Stored items »
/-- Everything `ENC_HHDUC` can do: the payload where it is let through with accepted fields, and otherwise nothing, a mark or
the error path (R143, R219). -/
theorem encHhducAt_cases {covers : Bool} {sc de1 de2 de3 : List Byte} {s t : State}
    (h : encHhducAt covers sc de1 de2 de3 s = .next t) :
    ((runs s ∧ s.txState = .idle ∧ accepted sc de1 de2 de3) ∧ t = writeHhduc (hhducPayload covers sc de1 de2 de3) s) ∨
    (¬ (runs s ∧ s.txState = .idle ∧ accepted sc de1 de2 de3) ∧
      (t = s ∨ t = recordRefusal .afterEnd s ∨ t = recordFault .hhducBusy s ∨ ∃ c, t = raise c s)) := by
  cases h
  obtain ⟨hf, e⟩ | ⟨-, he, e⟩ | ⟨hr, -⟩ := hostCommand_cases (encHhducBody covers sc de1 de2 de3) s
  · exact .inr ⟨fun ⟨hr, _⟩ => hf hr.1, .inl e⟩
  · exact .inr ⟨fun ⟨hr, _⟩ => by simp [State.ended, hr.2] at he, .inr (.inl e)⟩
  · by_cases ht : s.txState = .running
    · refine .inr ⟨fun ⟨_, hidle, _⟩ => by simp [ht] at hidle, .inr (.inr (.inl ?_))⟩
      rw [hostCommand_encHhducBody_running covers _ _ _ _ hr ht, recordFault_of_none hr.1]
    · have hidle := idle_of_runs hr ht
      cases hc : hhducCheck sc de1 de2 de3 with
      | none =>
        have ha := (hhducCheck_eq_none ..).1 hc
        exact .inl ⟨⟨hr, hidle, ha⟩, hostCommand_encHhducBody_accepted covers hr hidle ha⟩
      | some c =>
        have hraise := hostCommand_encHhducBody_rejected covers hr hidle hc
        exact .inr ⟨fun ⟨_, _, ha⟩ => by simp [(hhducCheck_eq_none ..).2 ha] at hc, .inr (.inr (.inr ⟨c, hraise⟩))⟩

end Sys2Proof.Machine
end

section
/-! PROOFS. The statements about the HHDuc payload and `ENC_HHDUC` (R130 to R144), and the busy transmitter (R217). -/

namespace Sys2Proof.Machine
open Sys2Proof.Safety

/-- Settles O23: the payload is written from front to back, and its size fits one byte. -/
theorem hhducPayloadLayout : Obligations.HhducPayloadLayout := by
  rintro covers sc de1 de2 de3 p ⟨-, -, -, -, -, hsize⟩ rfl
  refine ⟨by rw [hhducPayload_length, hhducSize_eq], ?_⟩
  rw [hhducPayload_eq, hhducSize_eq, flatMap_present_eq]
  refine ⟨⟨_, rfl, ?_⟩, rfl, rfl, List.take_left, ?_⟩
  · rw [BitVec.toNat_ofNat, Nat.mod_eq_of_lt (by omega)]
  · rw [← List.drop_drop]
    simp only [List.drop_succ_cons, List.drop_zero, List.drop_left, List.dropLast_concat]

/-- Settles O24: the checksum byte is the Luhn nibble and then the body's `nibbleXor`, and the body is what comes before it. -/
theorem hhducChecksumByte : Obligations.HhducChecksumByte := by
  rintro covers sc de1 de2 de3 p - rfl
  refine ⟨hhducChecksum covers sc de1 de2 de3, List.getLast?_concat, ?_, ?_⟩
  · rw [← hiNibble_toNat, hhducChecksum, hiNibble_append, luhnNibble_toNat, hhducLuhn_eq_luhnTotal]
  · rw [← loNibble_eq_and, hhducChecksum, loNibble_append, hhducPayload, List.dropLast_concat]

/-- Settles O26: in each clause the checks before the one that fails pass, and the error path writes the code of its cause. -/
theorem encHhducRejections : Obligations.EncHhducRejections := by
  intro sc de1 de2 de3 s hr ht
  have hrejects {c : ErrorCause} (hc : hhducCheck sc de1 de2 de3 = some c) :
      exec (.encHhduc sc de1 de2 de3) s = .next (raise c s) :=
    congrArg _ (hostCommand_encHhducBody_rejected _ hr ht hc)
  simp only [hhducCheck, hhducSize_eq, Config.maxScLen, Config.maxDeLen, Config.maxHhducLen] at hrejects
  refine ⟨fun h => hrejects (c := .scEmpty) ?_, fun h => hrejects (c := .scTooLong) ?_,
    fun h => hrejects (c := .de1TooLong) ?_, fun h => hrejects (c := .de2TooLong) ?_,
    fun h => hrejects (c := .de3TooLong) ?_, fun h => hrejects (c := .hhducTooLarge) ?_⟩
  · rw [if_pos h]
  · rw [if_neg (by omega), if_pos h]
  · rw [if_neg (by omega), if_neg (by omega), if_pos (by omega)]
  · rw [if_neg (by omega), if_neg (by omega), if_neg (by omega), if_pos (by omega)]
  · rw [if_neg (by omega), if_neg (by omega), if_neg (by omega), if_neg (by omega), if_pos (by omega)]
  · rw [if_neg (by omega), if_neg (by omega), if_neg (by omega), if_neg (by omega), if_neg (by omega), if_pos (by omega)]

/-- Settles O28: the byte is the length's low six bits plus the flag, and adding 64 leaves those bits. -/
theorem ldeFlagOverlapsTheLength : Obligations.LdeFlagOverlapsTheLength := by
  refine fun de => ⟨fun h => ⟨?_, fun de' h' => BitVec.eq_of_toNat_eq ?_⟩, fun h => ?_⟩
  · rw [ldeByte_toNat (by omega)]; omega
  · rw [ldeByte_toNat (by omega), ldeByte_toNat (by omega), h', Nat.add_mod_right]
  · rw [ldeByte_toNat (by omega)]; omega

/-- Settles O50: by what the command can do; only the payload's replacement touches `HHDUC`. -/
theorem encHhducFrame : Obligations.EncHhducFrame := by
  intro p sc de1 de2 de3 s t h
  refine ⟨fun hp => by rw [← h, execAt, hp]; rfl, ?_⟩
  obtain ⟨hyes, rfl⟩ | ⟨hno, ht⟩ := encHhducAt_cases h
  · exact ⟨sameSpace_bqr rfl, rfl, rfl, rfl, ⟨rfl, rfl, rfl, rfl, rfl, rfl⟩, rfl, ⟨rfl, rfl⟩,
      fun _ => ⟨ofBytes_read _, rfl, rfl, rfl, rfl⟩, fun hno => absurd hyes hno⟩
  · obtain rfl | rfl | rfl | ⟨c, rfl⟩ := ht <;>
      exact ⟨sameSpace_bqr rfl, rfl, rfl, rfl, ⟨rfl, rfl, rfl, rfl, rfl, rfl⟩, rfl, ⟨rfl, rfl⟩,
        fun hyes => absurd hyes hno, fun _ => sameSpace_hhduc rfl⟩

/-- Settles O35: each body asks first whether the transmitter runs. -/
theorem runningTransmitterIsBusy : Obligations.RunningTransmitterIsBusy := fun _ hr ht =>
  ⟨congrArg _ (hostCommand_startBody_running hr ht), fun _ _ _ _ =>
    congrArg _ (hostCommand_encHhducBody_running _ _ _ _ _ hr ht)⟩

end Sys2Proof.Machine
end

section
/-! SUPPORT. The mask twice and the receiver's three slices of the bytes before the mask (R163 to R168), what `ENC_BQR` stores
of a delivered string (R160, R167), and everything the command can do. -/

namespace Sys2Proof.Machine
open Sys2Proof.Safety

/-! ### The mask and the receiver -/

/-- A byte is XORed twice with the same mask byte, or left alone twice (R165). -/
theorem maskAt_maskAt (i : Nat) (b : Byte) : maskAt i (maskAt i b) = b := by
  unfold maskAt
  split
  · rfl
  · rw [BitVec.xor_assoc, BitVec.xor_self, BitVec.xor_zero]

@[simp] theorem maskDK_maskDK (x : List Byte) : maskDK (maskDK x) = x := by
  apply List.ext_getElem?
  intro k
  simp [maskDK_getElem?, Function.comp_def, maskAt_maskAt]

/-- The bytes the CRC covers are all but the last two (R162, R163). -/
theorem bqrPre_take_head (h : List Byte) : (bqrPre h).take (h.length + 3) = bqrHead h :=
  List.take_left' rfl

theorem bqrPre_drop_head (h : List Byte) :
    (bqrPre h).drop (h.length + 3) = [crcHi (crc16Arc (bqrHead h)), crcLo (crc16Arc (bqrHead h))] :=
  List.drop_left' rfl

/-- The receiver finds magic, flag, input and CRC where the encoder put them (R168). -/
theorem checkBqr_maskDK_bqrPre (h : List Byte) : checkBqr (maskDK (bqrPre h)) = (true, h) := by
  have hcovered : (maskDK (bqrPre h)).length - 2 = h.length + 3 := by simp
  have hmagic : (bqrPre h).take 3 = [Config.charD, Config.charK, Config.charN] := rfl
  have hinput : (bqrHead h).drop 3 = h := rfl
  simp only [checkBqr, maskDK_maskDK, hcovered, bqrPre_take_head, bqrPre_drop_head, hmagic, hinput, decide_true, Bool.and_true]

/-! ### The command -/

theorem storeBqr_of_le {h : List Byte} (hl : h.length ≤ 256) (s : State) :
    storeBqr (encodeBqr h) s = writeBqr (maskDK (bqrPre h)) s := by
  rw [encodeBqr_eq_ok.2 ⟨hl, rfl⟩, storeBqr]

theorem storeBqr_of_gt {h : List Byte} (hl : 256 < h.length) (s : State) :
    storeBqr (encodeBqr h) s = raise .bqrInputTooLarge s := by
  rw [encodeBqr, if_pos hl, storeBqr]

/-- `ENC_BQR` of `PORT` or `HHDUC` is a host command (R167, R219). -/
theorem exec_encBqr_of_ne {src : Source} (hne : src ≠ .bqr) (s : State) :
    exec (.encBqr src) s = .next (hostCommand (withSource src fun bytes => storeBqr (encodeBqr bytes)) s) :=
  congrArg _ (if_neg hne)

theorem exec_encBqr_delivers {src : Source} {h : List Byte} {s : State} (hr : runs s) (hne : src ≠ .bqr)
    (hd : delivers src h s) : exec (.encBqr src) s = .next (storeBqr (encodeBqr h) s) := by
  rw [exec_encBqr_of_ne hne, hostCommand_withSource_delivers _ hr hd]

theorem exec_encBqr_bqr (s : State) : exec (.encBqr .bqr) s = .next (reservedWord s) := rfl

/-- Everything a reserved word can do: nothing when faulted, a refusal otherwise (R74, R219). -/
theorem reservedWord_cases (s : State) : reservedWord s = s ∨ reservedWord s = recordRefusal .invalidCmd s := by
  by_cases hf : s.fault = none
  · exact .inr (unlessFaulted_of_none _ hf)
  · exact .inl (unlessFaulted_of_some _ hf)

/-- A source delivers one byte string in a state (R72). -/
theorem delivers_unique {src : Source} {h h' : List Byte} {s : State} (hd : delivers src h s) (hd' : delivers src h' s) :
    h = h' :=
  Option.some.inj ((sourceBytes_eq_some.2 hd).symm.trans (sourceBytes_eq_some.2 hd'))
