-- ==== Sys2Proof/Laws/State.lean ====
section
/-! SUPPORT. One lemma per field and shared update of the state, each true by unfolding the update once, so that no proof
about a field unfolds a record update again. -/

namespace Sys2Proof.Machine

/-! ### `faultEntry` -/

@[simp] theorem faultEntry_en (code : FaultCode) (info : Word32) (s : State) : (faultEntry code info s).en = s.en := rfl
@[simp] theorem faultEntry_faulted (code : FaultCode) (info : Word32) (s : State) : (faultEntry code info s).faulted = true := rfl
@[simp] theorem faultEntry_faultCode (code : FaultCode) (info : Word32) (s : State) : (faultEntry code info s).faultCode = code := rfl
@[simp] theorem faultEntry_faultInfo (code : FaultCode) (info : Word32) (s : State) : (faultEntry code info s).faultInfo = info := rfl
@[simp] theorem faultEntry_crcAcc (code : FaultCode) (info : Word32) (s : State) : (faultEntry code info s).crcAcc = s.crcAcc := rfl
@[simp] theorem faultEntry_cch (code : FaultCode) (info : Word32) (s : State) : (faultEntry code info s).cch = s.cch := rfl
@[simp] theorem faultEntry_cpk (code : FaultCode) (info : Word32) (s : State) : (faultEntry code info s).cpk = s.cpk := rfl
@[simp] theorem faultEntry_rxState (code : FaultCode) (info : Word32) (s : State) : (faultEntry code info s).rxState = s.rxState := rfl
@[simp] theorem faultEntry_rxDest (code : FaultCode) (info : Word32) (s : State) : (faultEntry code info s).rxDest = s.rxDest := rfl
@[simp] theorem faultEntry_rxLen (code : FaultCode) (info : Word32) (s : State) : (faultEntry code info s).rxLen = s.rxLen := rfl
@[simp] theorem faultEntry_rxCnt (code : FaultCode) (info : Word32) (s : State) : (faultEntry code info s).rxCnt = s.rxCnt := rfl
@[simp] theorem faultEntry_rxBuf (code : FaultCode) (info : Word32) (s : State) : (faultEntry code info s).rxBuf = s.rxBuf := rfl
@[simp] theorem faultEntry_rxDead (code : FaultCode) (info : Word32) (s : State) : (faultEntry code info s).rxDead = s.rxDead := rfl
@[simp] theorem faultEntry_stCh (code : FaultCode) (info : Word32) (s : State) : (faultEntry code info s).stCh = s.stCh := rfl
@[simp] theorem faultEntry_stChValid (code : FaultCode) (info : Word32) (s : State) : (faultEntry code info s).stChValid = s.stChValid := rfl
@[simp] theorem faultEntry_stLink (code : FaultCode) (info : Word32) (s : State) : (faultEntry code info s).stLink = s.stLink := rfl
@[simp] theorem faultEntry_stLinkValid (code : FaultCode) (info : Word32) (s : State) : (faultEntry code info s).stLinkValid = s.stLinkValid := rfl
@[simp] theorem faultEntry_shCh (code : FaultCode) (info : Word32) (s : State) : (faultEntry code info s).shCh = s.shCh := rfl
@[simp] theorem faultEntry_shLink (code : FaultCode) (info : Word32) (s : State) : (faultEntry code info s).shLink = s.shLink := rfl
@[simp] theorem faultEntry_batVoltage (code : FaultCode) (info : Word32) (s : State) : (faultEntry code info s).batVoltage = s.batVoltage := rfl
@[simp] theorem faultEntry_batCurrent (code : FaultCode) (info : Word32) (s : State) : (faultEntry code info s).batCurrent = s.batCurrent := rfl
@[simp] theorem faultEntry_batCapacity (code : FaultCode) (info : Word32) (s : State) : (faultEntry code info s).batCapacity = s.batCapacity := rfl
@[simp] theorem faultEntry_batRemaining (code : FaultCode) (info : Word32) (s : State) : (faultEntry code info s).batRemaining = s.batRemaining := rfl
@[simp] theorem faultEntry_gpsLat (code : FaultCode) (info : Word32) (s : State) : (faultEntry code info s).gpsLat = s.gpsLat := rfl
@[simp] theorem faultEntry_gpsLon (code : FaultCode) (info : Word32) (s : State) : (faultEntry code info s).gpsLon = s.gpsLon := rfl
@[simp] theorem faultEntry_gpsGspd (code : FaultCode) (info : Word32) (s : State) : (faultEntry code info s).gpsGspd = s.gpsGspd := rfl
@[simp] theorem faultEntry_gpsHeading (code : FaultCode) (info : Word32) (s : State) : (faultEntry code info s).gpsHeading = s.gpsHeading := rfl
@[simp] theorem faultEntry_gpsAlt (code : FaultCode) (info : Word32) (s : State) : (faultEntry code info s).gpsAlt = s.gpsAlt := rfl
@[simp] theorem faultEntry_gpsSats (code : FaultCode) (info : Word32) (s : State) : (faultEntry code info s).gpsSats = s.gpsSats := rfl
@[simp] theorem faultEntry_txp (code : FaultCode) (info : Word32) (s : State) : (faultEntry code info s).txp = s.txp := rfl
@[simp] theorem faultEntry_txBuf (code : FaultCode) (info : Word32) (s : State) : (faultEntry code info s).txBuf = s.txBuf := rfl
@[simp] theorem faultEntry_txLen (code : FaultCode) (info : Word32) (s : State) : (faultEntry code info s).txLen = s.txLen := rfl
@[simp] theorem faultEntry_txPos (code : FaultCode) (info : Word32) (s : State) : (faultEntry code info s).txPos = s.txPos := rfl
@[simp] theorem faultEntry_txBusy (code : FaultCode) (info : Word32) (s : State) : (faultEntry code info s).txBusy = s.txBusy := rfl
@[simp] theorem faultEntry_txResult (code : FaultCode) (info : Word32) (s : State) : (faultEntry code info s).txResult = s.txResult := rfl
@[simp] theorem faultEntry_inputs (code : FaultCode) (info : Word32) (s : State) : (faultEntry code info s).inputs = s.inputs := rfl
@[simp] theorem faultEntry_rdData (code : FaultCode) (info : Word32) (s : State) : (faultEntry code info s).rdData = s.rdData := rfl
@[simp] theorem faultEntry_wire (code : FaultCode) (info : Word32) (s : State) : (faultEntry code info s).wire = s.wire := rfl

About this task » The required answer is the exact run of lines above starting at the line with "state (R72). -/" and ending at the line with "code := rfl", with both ends present.

Expected output »
/-- A source delivers one byte string in a state (R72). -/
theorem delivers_unique {src : Source} {h h' : List Byte} {s : State} (hd : delivers src h s) (hd' : delivers src h' s) :
    h = h' :=
  Option.some.inj ((sourceBytes_eq_some.2 hd).symm.trans (sourceBytes_eq_some.2 hd'))
-- ==== Sys2Proof/Laws/State.lean ====
section
/-! SUPPORT. One lemma per field and shared update of the state, each true by unfolding the update once, so that no proof
about a field unfolds a record update again. -/

namespace Sys2Proof.Machine

/-! ### `faultEntry` -/

@[simp] theorem faultEntry_en (code : FaultCode) (info : Word32) (s : State) : (faultEntry code info s).en = s.en := rfl
@[simp] theorem faultEntry_faulted (code : FaultCode) (info : Word32) (s : State) : (faultEntry code info s).faulted = true := rfl
@[simp] theorem faultEntry_faultCode (code : FaultCode) (info : Word32) (s : State) : (faultEntry code info s).faultCode = code := rfl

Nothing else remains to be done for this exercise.